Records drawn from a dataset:
-- ==== Sys2Proof/Laws/BlockGrid.lean ====
section
/-! SUPPORT. What partition reads and what reassemble stores. -/

namespace Sys2Proof.Machine

/-- A tile is formed exactly where all its elements have a value. -/
theorem tileOf?_eq_some {f : Fin 64 → Option Word} {t : Tile} : tileOf? f = some t ↔ ∀ e, f e = some t[e] := by
  unfold tileOf?
  constructor
  · intro h
    split at h
    · cases h
    · rename_i hn
      intro e
      have he : (f e).isNone = false := anyElem_eq_false.1 (Bool.eq_false_iff.2 hn) e
      obtain ⟨w, hw⟩ := Option.isSome_iff_exists.1 (Option.isNone_eq_false_iff.1 he)
      rw [← Option.some.inj h]
      simp [hw]
  · intro h
    rw [if_neg (by simp [h])]
    refine congrArg some (Vector.ext fun k hk => ?_)
    simp [h ⟨k, hk⟩]

/-- Each element of a partitioned tile is its sample, or 0 in the padding. -/
theorem partition_eq_some {m : Memory} {p : Plane} {i : Nat} {t : Tile} :
    partition m p i = some t ↔ ∀ e, partitionElem m p i e = some t[e] := tileOf?_eq_some

/-- Partitioning looks at the plane's region only. -/
theorem partition_congr {m m' : Memory} {p : Plane} (i : Nat)
    (h : ∀ a, p.region.lo ≤ a → a < p.region.hi → cellRead m' a = cellRead m a) : partition m' p i = partition m p i := by
  unfold partition
  congr 1
  funext e
  unfold partitionElem
  cases ha : p.elemAddr i e with
  | none => rfl
  | some a =>
    have := Plane.elemAddr_region ha
    exact readWord_congr fun b h1 h2 => h b (by omega) (by omega)

theorem storeElem_writesOnly (p : Plane) (i : Nat) (t : Tile) (m : Memory) (e : Fin 64) :
    WritesOnly p.region.lo (p.region.hi - p.region.lo) m (storeElem p i t m e) := by
  unfold storeElem
  cases h : p.elemAddr i e with
  | none => exact WritesOnly.refl _ _ _
  | some a =>
    have := Plane.elemAddr_region h
    exact (writeWord_writesOnly m a t[e]).widen (by omega) (by omega)

theorem foldl_storeElem_writesOnly (p : Plane) (i : Nat) (t : Tile) (es : List (Fin 64)) (m : Memory) :
    WritesOnly p.region.lo (p.region.hi - p.region.lo) m (es.foldl (storeElem p i t) m) := by
  induction es generalizing m with
  | nil => exact WritesOnly.refl _ _ _
  | cons e es ih => exact (storeElem_writesOnly p i t m e).trans (ih _)

/-- Reassembling writes inside the plane only. -/
theorem reassemble_writesOnly (m : Memory) (p : Plane) (i : Nat) (t : Tile) :
    WritesOnly p.region.lo (p.region.hi - p.region.lo) m (reassemble m p i t) :=
  foldl_storeElem_writesOnly p i t _ m

/-- A byte outside the tile's stored words is left alone. -/
theorem foldl_storeElem_outside (p : Plane) (i : Nat) (t : Tile) (es : List (Fin 64)) (m : Memory) {b : Nat}
    (h : ∀ e ∈ es, ∀ a, p.elemAddr i e = some a → b < a ∨ a + 4 ≤ b) :
    cellRead (es.foldl (storeElem p i t) m) b = cellRead m b := by
  induction es generalizing m with
  | nil => rfl
  | cons e es ih =>
    rw [List.foldl_cons, ih _ fun f hf => h f (List.mem_cons_of_mem _ hf)]
    unfold storeElem
    cases ha : p.elemAddr i e with
    | none => rfl
    | some a => exact (writeWord_writesOnly m a t[e]).outside b (h e List.mem_cons_self a ha)

/-- The same for `reassemble`. -/
theorem reassemble_outside (m : Memory) (p : Plane) (i : Nat) (t : Tile) {b : Nat}
    (h : ∀ e a, p.elemAddr i e = some a → b < a ∨ a + 4 ≤ b) : cellRead (reassemble m p i t) b = cellRead m b :=
  foldl_storeElem_outside p i t _ m fun e _ => h e

theorem foldl_storeElem_stored (p : Plane) (i : Nat) (t : Tile) (es : List (Fin 64)) (hes : es.Nodup) (m : Memory)
    {e : Fin 64} (he : e ∈ es) {a : Nat} (ha : p.elemAddr i e = some a) :
    readWord (es.foldl (storeElem p i t) m) a = some t[e] := by
  induction es generalizing m with
  | nil => cases he
  | cons f es ih =>
    rw [List.foldl_cons]
    obtain ⟨hf, hes'⟩ := List.nodup_cons.1 hes
    rcases List.mem_cons.1 he with rfl | he'
    · rw [readWord_congr (m := storeElem p i t m e)]
      · simp only [storeElem, ha, readWord_writeWord]
      · intro b h1 h2
        refine foldl_storeElem_outside p i t es _ fun g hg c hc => ?_
        rcases Plane.elemAddr_disjoint ha hc with ⟨_, rfl, _⟩ | h | h
        · exact absurd hg hf
        · omega
        · omega
    · exact ih hes' _ he'

/-- Every in-range element stands in the plane after the store. -/
theorem reassemble_stored (m : Memory) (p : Plane) (i : Nat) (t : Tile) {e : Fin 64} {a : Nat}
    (ha : p.elemAddr i e = some a) : readWord (reassemble m p i t) a = some t[e] :=
  foldl_storeElem_stored p i t _ (List.nodup_finRange 64) m (List.mem_finRange e) ha

end Sys2Proof.Machine
end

> **TASK TO CARRY OUT**: Your answer should be the exact lines above from the one with "(h : ∀ a, p.region.lo" through the one with "WritesOnly p.region.lo (p.region.hi - p.region.lo) m (es.foldl", both included, and nothing besides.

> **ANSWER TO THE PROBLEM**:
    (h : ∀ a, p.region.lo ≤ a → a < p.region.hi → cellRead m' a = cellRead m a) : partition m' p i = partition m p i := by
  unfold partition
  congr 1
  funext e
  unfold partitionElem
  cases ha : p.elemAddr i e with
  | none => rfl
  | some a =>
    have := Plane.elemAddr_region ha
    exact readWord_congr fun b h1 h2 => h b (by omega) (by omega)

theorem storeElem_writesOnly (p : Plane) (i : Nat) (t : Tile) (m : Memory) (e : Fin 64) :
    WritesOnly p.region.lo (p.region.hi - p.region.lo) m (storeElem p i t m e) := by
  unfold storeElem
  cases h : p.elemAddr i e with
  | none => exact WritesOnly.refl _ _ _
  | some a =>
    have := Plane.elemAddr_region h
    exact (writeWord_writesOnly m a t[e]).widen (by omega) (by omega)

theorem foldl_storeElem_writesOnly (p : Plane) (i : Nat) (t : Tile) (es : List (Fin 64)) (m : Memory) :
    WritesOnly p.region.lo (p.region.hi - p.region.lo) m (es.foldl (storeElem p i t) m) := by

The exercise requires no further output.